theorem witness_ModeAndOverlaysChangeOnlyAsSaid :
    completes (.ldiDag ⟨.index, 0⟩ 5) State.reset = true ∧ Instr.ldiDag ⟨.index, 0⟩ 5 ≠ .enaBitRev ∧
      Instr.ldiDag ⟨.index, 0⟩ 5 ≠ .disBitRev ∧ ∀ r, Instr.ldiDag ⟨.index, 0⟩ 5 ≠ .movToMstat r :=
  ⟨by decide, by decide, by decide, fun _ h => Instr.noConfusion h⟩

end Sys2Proof.Tests
end

section
/-! PROOF. Overlay registers and address generation (20_memory.md rule R37). -/

namespace Sys2Proof.Machine

/-! ## What address generation reads -/

/-- `AGEN` reads `I[i]`, `M[j]`, `L[i]` and the bit-reverse mode, and nothing else of the state (R67, R70, R90). -/
theorem agen_congr {s t : State} {i j : Fin 8} (hi : t.i i = s.i i) (hm : t.m j = s.m j) (hl : t.l i = s.l i)
    (hb : t.bitRev = s.bitRev) : agen t i j = agen s i j := by
  have hnext : t.nextI i j = s.nextI i j := by simp only [State.nextI, hi, hm, hl]
  have hout : t.outAddr i = s.outAddr i := by simp only [State.outAddr, hi, hb]
  simp only [agen, hnext, hout]

/-- The form of a program memory access reads no more than `AGEN` does (R29). -/
theorem agenPm_congr {s t : State} {i j : Fin 8} (h : agen t i j = agen s i j) : agenPm t i j = agenPm s i j := by
  simp only [agenPm, h]

/-! ## Other overlay selections -/

theorem agen_overlays (s : State) (p d : OvlSel) (i j : Fin 8) :
    agen { s with pmovlay := p, dmovlay := d } i j = agen s i j :=
  agen_congr rfl rfl rfl rfl

theorem dagReg_overlays (s : State) (p d : OvlSel) (x : DagReg) :
    State.dagReg { s with pmovlay := p, dmovlay := d } x = s.dagReg x := by
  obtain ⟨file, idx⟩ := x
  cases file <;> rfl

/-- An access to data memory follows DMOVLAY, whatever PMOVLAY is (R20, R36). -/
theorem cell_dm_overlays (s : State) (p d : OvlSel) (a : Addr) :
    State.cell { s with pmovlay := p, dmovlay := d } .dm a = cellOf s.platform .dm d a := rfl

/-- An access to program memory follows PMOVLAY, whatever DMOVLAY is (R20, R36). -/
theorem cell_pm_overlays (s : State) (p d : OvlSel) (a : Addr) :
    State.cell { s with pmovlay := p, dmovlay := d } .pm a = cellOf s.platform .pm p a := rfl

/-- Settles O29: the overlay registers are outside what address generation and the DAG registers read, and the cell of an
access is that of the selection in force. -/
theorem overlayRegistersDoNotReachTheDags : Obligations.OverlayRegistersDoNotReachTheDags := by
  intro s p d i j
  have hagen := agen_overlays s p d i j
  exact ⟨hagen, agenPm_congr hagen, dagReg_overlays s p d,
    fun a => ⟨cell_dm_overlays s p d a, cell_pm_overlays s p d a⟩⟩

end Sys2Proof.Machine
end

section
/-! PROOF. Register moves and direct loads over the DMD bus (40_dag_register_access.md rules R58 to R60, R63 to R65). -/

namespace Sys2Proof.Machine

/-! ## The register written -/

@[simp] theorem State.setX_x_same (s : State) (r : DReg) (v : Word) : (s.setX r v).x r = v := by
  rw [State.setX_x, if_pos rfl]

@[simp] theorem State.setDagReg_dagReg_same (s : State) (x : DagReg) (v : Addr) : (s.setDagReg x v).dagReg x = v := by
  rw [State.setDagReg_dagReg, if_pos rfl]

theorem State.setDagReg_dagReg_other (s : State) {x y : DagReg} (v : Addr) (h : y ≠ x) :
    (s.setDagReg x v).dagReg y = s.dagReg y := by
  rw [State.setDagReg_dagReg, if_neg h.symm]

/-! ## The DAG registers after a completed statement -/

theorem State.setX_advance_sameDag (s : State) (r : DReg) (v : Word) : s.SameDag (s.setX r v).advance := by
  simp [State.SameDag]

theorem State.setPx_advance_sameDag (s : State) (v : Byte) : s.SameDag (s.setPx v).advance :=
  ⟨rfl, rfl, rfl⟩

theorem State.setDagReg_advance_sameDagBut (s : State) (x : DagReg) (v : Addr) :
    s.SameDagBut (s.setDagReg x v).advance x :=
  fun _ hy => s.setDagReg_dagReg_other v hy

/-! ## The bus value of a DAG register -/

/-- I and L registers are zero-extended (R59). -/
theorem State.readDag_of_ne_modify {s : State} {x : DagReg} (h : x.file ≠ .modify) :
    s.readDag x = (s.dagReg x).setWidth 16 := by
  unfold State.readDag
  cases hf : x.file with
  | index => rfl
  | modify => exact absurd hf h
  | length => rfl

/-- M registers are sign-extended (R60). -/
theorem State.readDag_of_modify {s : State} {x : DagReg} (h : x.file = .modify) :
    s.readDag x = (s.dagReg x).signExtend 16 := by
  rw [State.readDag, h, busOfDag]

/-- The model's signed value (R8) is the two's complement one. -/
theorem toInt_eq_sval14 (p : Addr) : p.toInt = sval14 p := by
  rw [BitVec.toInt_eq_toNat_cond, sval14]
  split <;> split <;> omega

/-- Each bit that sign extension adds to a 14-bit pattern is its bit 13. -/
theorem getLsbD_signExtend_above (p : Addr) {k : Nat} (hk : k < 16) (h : 14 ≤ k) :
    (p.signExtend 16).getLsbD k = p.getLsbD 13 := by
  rw [BitVec.getLsbD_signExtend, if_neg (by omega), BitVec.msb_eq_getLsbD_last]
  simp [hk]

/-! ## The state that each statement leaves -/

theorem exec_movToDag (x : DagReg) (src : MoveSrc) (s : State) :
    exec (.movToDag x src) s = .next (s.setDagReg x (dagOfBus (s.moveValue src))).advance :=
  execMovToDag_next_iff.2 rfl

theorem exec_movFromDag (r : DReg) (x : DagReg) (s : State) :
    exec (.movFromDag r x) s = .next (s.setX r (s.readDag x)).advance :=
  execMovFromDag_next_iff.2 rfl

theorem exec_movToPx (src : MoveSrc) (s : State) :
    exec (.movToPx src) s = .next (s.setPx (pxOfBus (s.moveValue src))).advance :=
  execMovToPx_next_iff.2 rfl

theorem exec_ldDmDirect (d : DirectReg) {a : Addr} {s : State} (h : s.backed .dm a = true) :
    exec (.ldDmDirect d a) s = .next (s.setDirect d (s.dmWord (s.cell .dm a))).advance :=
  execLdDmDirect_next_iff.2 ⟨h, rfl⟩

/-! ## The obligations -/

/-- Settles O11: the destination holds the lower 14 bits of the bus value, and each kind of source has the bus value that
R63 names. -/
theorem movToDagLoadsLowerFourteenBits : Obligations.MovToDagLoadsLowerFourteenBits := by
  intro x src s
  have hx : (s.setDagReg x (dagOfBus (s.moveValue src))).advance.dagReg x = dagOfBus (s.moveValue src) := by simp
  refine ⟨_, exec_movToDag x src s, by simp, ?dreg, ?px, ?unsigned, ?signed⟩
  case dreg =>
    rintro r rfl
    exact hx
  case px =>
    rintro rfl
    exact hx
  case unsigned =>
    rintro y rfl hy
    rw [hx, State.moveValue, State.readDag_of_ne_modify hy, dagOfBus]
  case signed =>
    rintro y rfl hy
    rw [hx, State.moveValue, State.readDag_of_modify hy, dagOfBus]

/-- Settles O13: the data register takes the whole bus value of the DAG register, PX its lower 8 bits, and neither write
reaches a DAG register. -/
theorem movFromDagExtendsToSixteenBits : Obligations.MovFromDagExtendsToSixteenBits := by
  intro r x s
  constructor
  · have hr : (s.setX r (s.readDag x)).advance.x r = s.readDag x := by simp
    exact ⟨_, exec_movFromDag r x s, fun h => hr.trans (State.readDag_of_ne_modify h),
      fun h => hr.trans (State.readDag_of_modify h), s.setX_advance_sameDag _ _, by simp⟩
  · exact ⟨_, exec_movToPx (.dag x) s, rfl, s.setPx_advance_sameDag _, rfl⟩

/-- Settles O14: zero extension keeps the unsigned number, sign extension the signed one, and the two bits that it adds are
copies of bit 13. -/
theorem dmdReadKeepsTheRegistersNumber : Obligations.DmdReadKeepsTheRegistersNumber := by
  intro s x
  constructor
  · intro h
    rw [State.readDag_of_ne_modify h, BitVec.toNat_setWidth_of_le (by decide)]
  · intro h
    rw [State.readDag_of_modify h]
    refine ⟨?_, getLsbD_signExtend_above _ (by decide) (by decide), getLsbD_signExtend_above _ (by decide) (by decide)⟩
    rw [BitVec.toInt_signExtend_of_le (by decide), toInt_eq_sval14]

/-- Settles O15: a backed place answers its word, which a data register takes whole and a DAG register through the lower 14
bits of the bus. -/
theorem ldDmDirectLoadsTheWord : Obligations.LdDmDirectLoadsTheWord := by
  intro a s hb
  constructor
  · intro r
    exact ⟨_, exec_ldDmDirect (.dreg r) hb, s.setX_x_same r _, s.setX_advance_sameDag r _, by simp [State.setDirect]⟩
  · intro x
    exact ⟨_, exec_ldDmDirect (.dag x) hb, s.setDagReg_dagReg_same x _, s.setDagReg_advance_sameDagBut x _,
      by simp [State.setDirect, State.writeDag]⟩

end Sys2Proof.Machine
end

section
/-! PROOF. The base-mask exponent of a circular buffer (42_modulo_addressing.md rule R78). -/

namespace Sys2Proof.Machine

/-- The computed exponent is at most every exponent whose power holds the length (R78). -/
theorem bufferExponent_le_of_le_two_pow {len n : Nat} (h : len ≤ 2 ^ n) : bufferExponent len ≤ n :=
  Nat.le_of_not_lt fun hlt => Nat.not_le_of_lt (bufferExponent_least hlt) h

/-- The left inequality of R78. -/
theorem two_pow_pred_bufferExponent_lt {len : Nat} (h : 1 ≤ bufferExponent len) :
    2 ^ (bufferExponent len - 1) < len :=
  bufferExponent_least (Nat.sub_one_lt_of_lt h)

/-- Settles O19: the search goes up from 0 and stops at the first power of two that holds the length, so every exponent
below the one found is too small; 14 steps reach every length. -/
theorem bufferExponentIsLeast : Obligations.BufferExponentIsLeast := by
  refine ⟨fun len _ hle => ⟨?fits, ?least, ?left⟩, by decide⟩
  case fits => exact le_two_pow_bufferExponent (by omega)
  case least => exact fun _ => bufferExponent_le_of_le_two_pow
  case left => exact two_pow_pred_bufferExponent_lt

end Sys2Proof.Machine
end


section
/-! PROOF. Bit reversal (43_bit_reverse.md rule R89). -/

namespace Sys2Proof.Machine

/-- The pivot of R89 applied twice: bit `k` comes from bit `13 - (13 - k)`. -/
@[simp] theorem bitRev14_bitRev14 (a : Addr) : bitRev14 (bitRev14 a) = a := by
  apply BitVec.eq_of_getLsbD_eq
  intro k hk
  calc (bitRev14 (bitRev14 a)).getLsbD k
      _ = (bitRev14 a).getLsbD (13 - k) := getLsbD_bitRev14 _ k hk
      _ = a.getLsbD (13 - (13 - k)) := getLsbD_bitRev14 a (13 - k) (by omega)
      _ = a.getLsbD k := by rw [Nat.sub_sub_self (Nat.le_of_lt_succ hk)]

/-- Settles O26: the bits are those of the definition, the involution follows from them, and the eight values are computed. -/
theorem bitReversalReversesFourteenLines : Obligations.BitReversalReversesFourteenLines :=
  ⟨getLsbD_bitRev14, bitRev14_bitRev14, by decide⟩

end Sys2Proof.Machine
end

section
/-! PROOF. The explicit moves of PX over the DMD bus (44_bus_exchange.md rules R101 and R102). -/

namespace Sys2Proof.Machine

/-! ## The number that PX puts on the bus -/

/-- The upper 8 bits of the bus value are zeroes (R102). -/
@[simp] theorem toNat_busOfPx (v : Byte) : (busOfPx v).toNat = v.toNat :=
  BitVec.toNat_setWidth_of_le (by decide)

/-- A DAG register has room for all 8 bits of PX, so what it drops of the bus value (R58) is zero. -/
@[simp] theorem toNat_dagOfBus_busOfPx (v : Byte) : (dagOfBus (busOfPx v)).toNat = v.toNat := by
  have hv : v.toNat < 2 ^ 14 := v.isLt.trans (by decide)
  calc (dagOfBus (busOfPx v)).toNat
      _ = (busOfPx v).toNat % 2 ^ 14 := BitVec.extractLsb'_toNat 0 14 _
      _ = v.toNat := by rw [toNat_busOfPx, Nat.mod_eq_of_lt hv]

theorem exec_movFromPx (r : DReg) (s : State) :
    exec (.movFromPx r) s = .next (s.setX r (busOfPx s.px)).advance :=
  execMovFromPx_next_iff.2 rfl

/-! ## The obligations -/

/-- Settles O36: only PX and the pc are written, so a source register keeps its content; a move of PX to itself takes back
the bits that PX put on the bus. -/
theorem movToPxTakesTheLowerEightBits : Obligations.MovToPxTakesTheLowerEightBits := by
  intro src s
  refine ⟨_, exec_movToPx src s, by simp, ?dreg, ?dag, ?px⟩
  case dreg =>
    rintro r rfl
    exact ⟨rfl, by simp⟩
  case dag =>
    rintro x rfl
    exact ⟨rfl, by simp⟩
  case px =>
    rintro rfl
    exact pxOfBus_busOfPx s.px

/-- Settles O37: the bus value is the number that PX holds, and neither a data register nor a DAG register is too narrow
for it. -/
theorem movFromPxReadsZerosAbove : Obligations.MovFromPxReadsZerosAbove := by
  constructor
  · intro r s
    exact ⟨_, exec_movFromPx r s, by simp, by simp, by simp⟩
  · intro x s
    exact ⟨_, exec_movToDag x .px s, by simp [State.moveValue], by simp⟩

end Sys2Proof.Machine
end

----

→ What you will do
From the records above, transcribe without alteration every line from the one with "statement leaves -/" to the one with "R63 names. -/", inclusive.

→ Solution to the problem
/-! ## The state that each statement leaves -/

theorem exec_movToDag (x : DagReg) (src : MoveSrc) (s : State) :
    exec (.movToDag x src) s = .next (s.setDagReg x (dagOfBus (s.moveValue src))).advance :=
  execMovToDag_next_iff.2 rfl

theorem exec_movFromDag (r : DReg) (x : DagReg) (s : State) :
    exec (.movFromDag r x) s = .next (s.setX r (s.readDag x)).advance :=
  execMovFromDag_next_iff.2 rfl

theorem exec_movToPx (src : MoveSrc) (s : State) :
    exec (.movToPx src) s = .next (s.setPx (pxOfBus (s.moveValue src))).advance :=
  execMovToPx_next_iff.2 rfl

theorem exec_ldDmDirect (d : DirectReg) {a : Addr} {s : State} (h : s.backed .dm a = true) :
    exec (.ldDmDirect d a) s = .next (s.setDirect d (s.dmWord (s.cell .dm a))).advance :=
  execLdDmDirect_next_iff.2 ⟨h, rfl⟩

/-! ## The obligations -/

/-- Settles O11: the destination holds the lower 14 bits of the bus value, and each kind of source has the bus value that
R63 names. -/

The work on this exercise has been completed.